Monday 27 April 2015

Infatuated in Frail

Already self-minded, dreaming to execute tasks single-handed all the way, barely possible to endure other people's alterable imperfections, yup that's me. Go on, point those fingers, I won't object. At least I'm clear of my own traits, and never thought about twisting them three hundred sixty, a little amend is alright though. It's just that it keep's fucking up my logic in social every single day.

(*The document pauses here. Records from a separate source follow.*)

-- ==== Sys2Proof/Certificates/Slice0/Obligations.lean ====
section
/-! DEFINITION. The statements for the provers, made from the numbered rules chapter by chapter. -/

open Sys2Proof Sys2Proof.Machine

/-! ## The machine -/

/-- A step handles the command at the front of the queue on the state with the queue's rest; on an empty queue the block idles
(the model's own convention, log entry 3). -/
def Obligations.StepHandlesFrontCommand : Prop :=
  (∀ (c : Instr) (rest : List Instr) (s : State), s.pending = c :: rest → step s = exec c { s with pending := rest }) ∧
  (∀ s : State, s.pending = [] → step s = .next s)

/-- No command changes the queue of commands, and only POWER_ON_RESET changes the sampled straps (R159). -/
def Obligations.QueueAndStrapsKept : Prop :=
  ∀ (c : Instr) (s t : State), exec c s = .next t →
    t.pending = s.pending ∧ ((∀ b m, c ≠ .powerOnReset b m) → t.cpb = s.cpb ∧ t.cpid = s.cpid)

/-- The interrupt line stands at its condition after every step (R156), and the model's scratch is idle (log entry 27). -/
def Obligations.SettledKept : Prop := ∀ s t : State, Settled s → step s = .next t → Settled t

/-! ## Chapter 1: Terminal Time Base -/

/-- What local time brings about. LOCAL_TIME_ADVANCE adds 1 up to 2^48 − 1, and where local time rises onto a whole multiple of 1000 a
nonzero S moves OC by 1 in its direction and itself by 1 toward 0, in the same microsecond (log entry 4; at the ends of OC's range, log
entry 30). SLEW_STEP is that microsecond where the next one is such a boundary and S is not 0. AGING_PASS_START and SILENCE_SWEEP_START at
a start time not yet taken begin the pass at 0, or hold the start while one is in progress. Each changes nothing else but the mark of log
entry 4. -/
def Obligations.ClockedEvents : Prop :=
  (∀ s : State, s.inReset = false → TimeInRange s.time →
    exec .localTimeAdvance s = .next { s with time := s.time.afterMicrosecond }) ∧
  (∀ s : State, s.inReset = false → TimeInRange s.time → (s.time.lt + 1) % 1000 = 0 → s.time.lt < 2 ^ 48 - 1 →
    s.time.slew ≠ 0 → exec .slewStep s = .next { s with time := s.time.afterMicrosecond }) ∧
  ((∀ s : State, s.inReset = false → 0 < s.time.lt → s.time.lt % 5000000 = 0 →
    s.grid.aging.startTakenAt ≠ some s.time.lt →
    exec .agingPassStart s = .next { s with grid := { s.grid with aging := s.grid.aging.afterStart s.time.lt } }) ∧
  (∀ s : State, s.inReset = false → 0 < s.time.lt → s.time.lt % 10000000 = 0 →
    s.reefer.sweep.startTakenAt ≠ some s.time.lt →
    exec .silenceSweepStart s = .next { s with reefer := { s.reefer with sweep := s.reefer.sweep.afterStart s.time.lt } }))

/-- A time record taken while STOPPED, or of another kind than MARK and VALUE, is discarded: no Time Base state changes and no notice
is posted. A MARK taken while RUNNING becomes the capture, with its arrival local time; where a capture was present it is a REMARK
violation with both mark numbers. The dequeue counts as taken. -/
def Obligations.MarkOrDiscardedRecord : Prop :=
  (∀ (s : State) (e : QueueEntry) (rest : List QueueEntry), Free .timeJob s → s.intake.time = e :: rest →
    (s.time.run = .stopped ∨ ((TimeMessage.read e.bytes).kind ≠ 1 ∧ (TimeMessage.read e.bytes).kind ≠ 2)) →
    ∃ t, exec .timeRecordDequeue s = .next t ∧ OnlyTouches [.intake, .windows] s t ∧
      t.intake = { s.intake with time := rest } ∧ CountsTaken s t e) ∧
  (∀ (s : State) (e : QueueEntry) (rest : List QueueEntry), Free .timeJob s → s.intake.time = e :: rest →
    s.time.run = .running → (TimeMessage.read e.bytes).kind = 1 →
    ∃ t, exec .timeRecordDequeue s = .next t ∧ OnlyTouches [.intake, .windows, .time, .notice, .arb] s t ∧
      t.intake = { s.intake with time := rest } ∧ CountsTaken s t e ∧
      t.time = { s.time with capture := some ⟨(TimeMessage.read e.bytes).mark, e.arrival⟩ } ∧
      StatusIfFlagged .timeJob s t ∧
      match s.time.capture with
      | none => t.notice = s.notice
      | some c => t.notice = (({ s.notice with flags := s.notice.flags ||| 0x080#12 } : NoticeUnit).take
          { kind := .timeViolation, subject := 0, stamp := s.stamp, value1 := 1,
            value2 := BitVec.ofNat 32 (TimeMessage.read e.bytes).mark, value3 := BitVec.ofNat 32 c.mark }).followed)

/-- A VALUE taken while RUNNING whose first failing check has reason v is a violation of that reason: TIME_VIOLATION is set and
posted, the capture is cleared by LATE and CONTINUITY and kept by WRONG_MARK, and no other Time Base state changes. -/
def Obligations.ValueViolation : Prop :=
  ∀ (s : State) (e : QueueEntry) (rest : List QueueEntry) (v : Violation), Free .timeJob s → s.intake.time = e :: rest →
    s.time.run = .running → (TimeMessage.read e.bytes).kind = 2 → ValueFails s.time (TimeMessage.read e.bytes) e.arrival v →
    ∃ t, exec .timeRecordDequeue s = .next t ∧ OnlyTouches [.intake, .windows, .time, .notice, .arb] s t ∧
      t.intake = { s.intake with time := rest } ∧ CountsTaken s t e ∧
      t.time = { s.time with capture := if v = .wrongMark then s.time.capture else none } ∧
      StatusIfFlagged .timeJob s t ∧
      t.notice = (({ s.notice with flags := s.notice.flags ||| 0x080#12 } : NoticeUnit).take
        { kind := .timeViolation, subject := 0, stamp := s.stamp,
          value1 := (match v with | .remark => 1 | .wrongMark => 2 | .late => 3 | .continuity => 4),
          value2 := BitVec.ofNat 32 (TimeMessage.read e.bytes).mark,
          value3 := BitVec.ofNat 32 (match s.time.capture with | some c => c.mark | none => 65536) }).followed

/-- A VALUE that passes the checks is applied: OC, S and the notices by the four cases of R8 on OT and Δ, then the completion of R9,
with the notices' values of R11 and stamps taken after the change. -/
def Obligations.ValueAccepted : Prop :=
  ∀ (s : State) (e : QueueEntry) (rest : List QueueEntry) (ltm : Nat), Free .timeJob s → s.intake.time = e :: rest →
    s.time.run = .running → (TimeMessage.read e.bytes).kind = 2 →
    ValuePasses s.time (TimeMessage.read e.bytes) e.arrival ltm →
    let m := TimeMessage.read e.bytes
    let ot := clamp64 ((m.masterTime : Int) + m.sendDelay + s.time.linkDelay - ltm)
    let d := clamp64 (ot - s.time.oc)
    ∃ t, exec .timeRecordDequeue s = .next t ∧ OnlyTouches [.intake, .windows, .time, .notice, .arb] s t ∧
      t.intake = { s.intake with time := rest } ∧ CountsTaken s t e ∧
      t.time = { s.time with
        oc := if s.time.sync = .unset ∨ (s.time.threshold : Int) < d then ot else s.time.oc
        slew := if s.time.sync = .unset ∨ (s.time.threshold : Int) < d then 0 else d
        tl := some m.masterTime
        capture := none
        lastSuccess := some e.arrival
        sync := .synced } ∧
      t.arb = s.arb.hand .timeJob ⟨s.pageAddr 0x200, t.statusBlock⟩ ∧
      t.notice = ((SyncNotices s.time t.stamp m d).foldl NoticeUnit.take s.notice).followed
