@[simp] theorem State.setArb_inReset (a : Arbiter) : (s.setArb a).inReset = s.inReset := (rfl)
@[simp] theorem State.setArb_cpb (a : Arbiter) : (s.setArb a).cpb = s.cpb := (rfl)
@[simp] theorem State.setArb_cpid (a : Arbiter) : (s.setArb a).cpid = s.cpid := (rfl)
@[simp] theorem State.setArb_time (a : Arbiter) : (s.setArb a).time = s.time := (rfl)
@[simp] theorem State.setArb_windows (a : Arbiter) : (s.setArb a).windows = s.windows := (rfl)
@[simp] theorem State.setArb_intake (a : Arbiter) : (s.setArb a).intake = s.intake := (rfl)
@[simp] theorem State.setArb_arb (a : Arbiter) : (s.setArb a).arb = a := (rfl)
@[simp] theorem State.setArb_port (a : Arbiter) : (s.setArb a).port = s.port := (rfl)
@[simp] theorem State.setArb_cranes (a : Arbiter) : (s.setArb a).cranes = s.cranes := (rfl)
@[simp] theorem State.setArb_grid (a : Arbiter) : (s.setArb a).grid = s.grid := (rfl)
@[simp] theorem State.setArb_reefer (a : Arbiter) : (s.setArb a).reefer = s.reefer := (rfl)
@[simp] theorem State.setArb_notice (a : Arbiter) : (s.setArb a).notice = s.notice := (rfl)
@[simp] theorem State.setArb_cmd (a : Arbiter) : (s.setArb a).cmd = s.cmd := (rfl)
@[simp] theorem State.setArb_mirror (a : Arbiter) : (s.setArb a).mirror = s.mirror := (rfl)
@[simp] theorem State.setArb_scratch (a : Arbiter) : (s.setArb a).scratch = s.scratch := (rfl)
@[simp] theorem State.setArb_restarts (a : Arbiter) : (s.setArb a).restarts = s.restarts := (rfl)
@[simp] theorem State.setArb_pending (a : Arbiter) : (s.setArb a).pending = s.pending := (rfl)

@[simp] theorem State.setPort_inReset (p : UpstreamPort) : (s.setPort p).inReset = s.inReset := (rfl)
@[simp] theorem State.setPort_cpb (p : UpstreamPort) : (s.setPort p).cpb = s.cpb := (rfl)
@[simp] theorem State.setPort_cpid (p : UpstreamPort) : (s.setPort p).cpid = s.cpid := (rfl)
@[simp] theorem State.setPort_time (p : UpstreamPort) : (s.setPort p).time = s.time := (rfl)
@[simp] theorem State.setPort_windows (p : UpstreamPort) : (s.setPort p).windows = s.windows := (rfl)
@[simp] theorem State.setPort_intake (p : UpstreamPort) : (s.setPort p).intake = s.intake := (rfl)
@[simp] theorem State.setPort_arb (p : UpstreamPort) : (s.setPort p).arb = s.arb := (rfl)
@[simp] theorem State.setPort_port (p : UpstreamPort) : (s.setPort p).port = p := (rfl)
@[simp] theorem State.setPort_cranes (p : UpstreamPort) : (s.setPort p).cranes = s.cranes := (rfl)
@[simp] theorem State.setPort_grid (p : UpstreamPort) : (s.setPort p).grid = s.grid := (rfl)
@[simp] theorem State.setPort_reefer (p : UpstreamPort) : (s.setPort p).reefer = s.reefer := (rfl)
@[simp] theorem State.setPort_notice (p : UpstreamPort) : (s.setPort p).notice = s.notice := (rfl)
@[simp] theorem State.setPort_cmd (p : UpstreamPort) : (s.setPort p).cmd = s.cmd := (rfl)
@[simp] theorem State.setPort_mirror (p : UpstreamPort) : (s.setPort p).mirror = s.mirror := (rfl)
@[simp] theorem State.setPort_scratch (p : UpstreamPort) : (s.setPort p).scratch = s.scratch := (rfl)
@[simp] theorem State.setPort_restarts (p : UpstreamPort) : (s.setPort p).restarts = s.restarts := (rfl)
@[simp] theorem State.setPort_pending (p : UpstreamPort) : (s.setPort p).pending = s.pending := (rfl)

When I was still a kid who volunteered & gave truthful opinions from pure heart, people loathe me. For my dictatorial characteristic, my straight judgements. But deep down inside, all I wanted was to help out, to make things better, to strive for victory. With the tiny flaws I see, my itchy fingers can't help but to snap things right without taking its smooth turn. I have my ways of picking out people's dents & marks, harsh I would say, but there wasn't a chance it never soaked into their ears. To be exact, my way of correction works, but it was often misconstrue. Tired of it happening developed my permanent silence & hidden blames.

The day two days ago displayed my death in persuasion. Despite it's a function I head, I lost my rock-like viewpoint. I gave in, loosely allowing people trampling over choices I should make. Not a surprise, my once stubborn correct-all-fault trait was indelibly numbed by the past happenings. My inner self was going wildfire, but I couldn't voice out at all. Probably because I couldn't manage its side effects I'll earn later on. Frail heart I own, damn I hate myself.

Wake me up before I do something immutable, please.